10/10
Simply wonderful
23 March 2014
Warning: Spoilers
An extraordinary cinematic confection and probably Wes Anderson's greatest film. Ralph Fiennes plays the concierge at the Grand Budapest Hotel in the 1930s, which exists in a fictional European country in the Alpine range. He has a habit of keeping some of the old women who stay at the hotel company. When one (Tilda Swinton) leaves him the valuable painting Boy with Apple, Swinton's evil son (Adrien Brody) frames Fiennes for the murder. Fiennes' closest companion, the hotel lobby boy Zero (Tony Revolori), and his girlfriend (Saorsie Ronan) conspire to free Fiennes from prison and sell the painting for loads of money, hopefully enabling them to leave the country, which is being overtaken by fascists.

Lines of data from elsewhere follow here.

-- ==== Sys2Proof/Certificates/Slice0/Obligations.lean ====
section
/-! DEFINITION. What is claimed of the model: one `def Obligations.<Name> : Prop` for each statement. The rules named are those of
spec/; a statement that rests on an entry of the assumption log says so. -/

open Sys2Proof Sys2Proof.Machine

/-! ### The block and its queue of commands -/

/-- The command at the front of the queue is the one a step runs, on the state with the queue's rest; with no command waiting a step
only lets the clock count one unit. How time passes is the model's choice (entry 1). -/
def Obligations.StepRunsFront : Prop :=
  (∀ (c : Instr) (rest : List Instr) (s : State), step (s.withPending (c :: rest)) = exec c (s.withPending rest)) ∧
    ∀ s : State, s.pending = [] → step s = .next { s with now := s.now + 1 }

/-- Every command completes in every state; a term that is no command of its row is refused by name. The refusal is the model's
choice (entry 38). -/
def Obligations.CommandsComplete : Prop :=
  ∀ (c : Instr) (s : State),
    (c.wellFormed = true → ∃ t, exec c s = .next t) ∧ (c.wellFormed = false → exec c s = .refused .illFormed)

/-- No command changes the queue of commands, and none turns the clock back (entry 1). -/
def Obligations.CommandsKeepQueue : Prop :=
  ∀ (c : Instr) (s t : State), exec c s = .next t → t.pending = s.pending ∧ s.now ≤ t.now

/-- The frame of every command: a group of registers that the table `writable` does not list for a command holds after it what it
held before, the transmitters' own choice at its end apart (R182, entry 10), and the four commands that may reset the part apart.
Within its group the position moves by a roller count alone, by at most one, and a reset alone returns it to 0 (R1, R2, R13, R14).
-/
def Obligations.OnlyOwnCommandsWrite : Prop :=
  ∀ (c : Instr) (s t : State), exec c s = .next t →
    (∃ u : State, (t = u ∨ t = u.handOver) ∧ ∀ w g, writable c = some w → g ∉ w → g.Same s u) ∧
      (∀ d, c = .rollerCount d → t.position.pos = s.position.pos ∨ t.position.pos = s.position.pos + dirSign d) ∧
      (writable c = none → t.position.pos = s.position.pos ∨ t.position.pos = 0)

/-- Outside a reference update the speed reference changes only by becoming 0 at the entry into a braked state (R92). -/
def Obligations.OnlyUpdateMovesReference : Prop :=
  ∀ (c : Instr) (s t : State), c ≠ .referenceUpdate → exec c s = .next t →
    t.motion.vRef = s.motion.vRef ∨ (t.motion.vRef = 0 ∧ t.motion.state.braked = true)

/-! ### Invariants -/

/-- The invariants stated below hold right after reset, with the values that the model chooses where the spec gives none (entries 4
to 8). -/
def Obligations.InvariantsAtReset : Prop :=
  State.reset.TablesWf ∧ State.reset.OutputsOk ∧ State.reset.MovesOk ∧ State.reset.ProfileOk ∧ State.reset.CountsOk ∧
    State.reset.DerivedOk

/-- Every step keeps the tables, queues and histories at the sizes their chapters give them, and in a running part nothing waits for
an idle transmitter (R182, entry 10). -/
def Obligations.StepKeepsTables : Prop :=
  ∀ s t : State, s.TablesWf → step s = .next t → t.TablesWf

The story isn't much more than fluff (though there is a nice tinge of poignancy), but it's enormously amusing fluff. The highly amusing trailer did give away many of the film's best gags, but this is a laugh a minute movie. The visuals are absolutely delightful. Sure, it's all nothing you haven't seen before from Anderson, but I found it his most perfect accomplishment. The film is loaded with great cameos and little roles (the woman behind me almost had an orgasm when Bill Murray appeared), but my favorite was Willem Dafoe as a toothless heavy.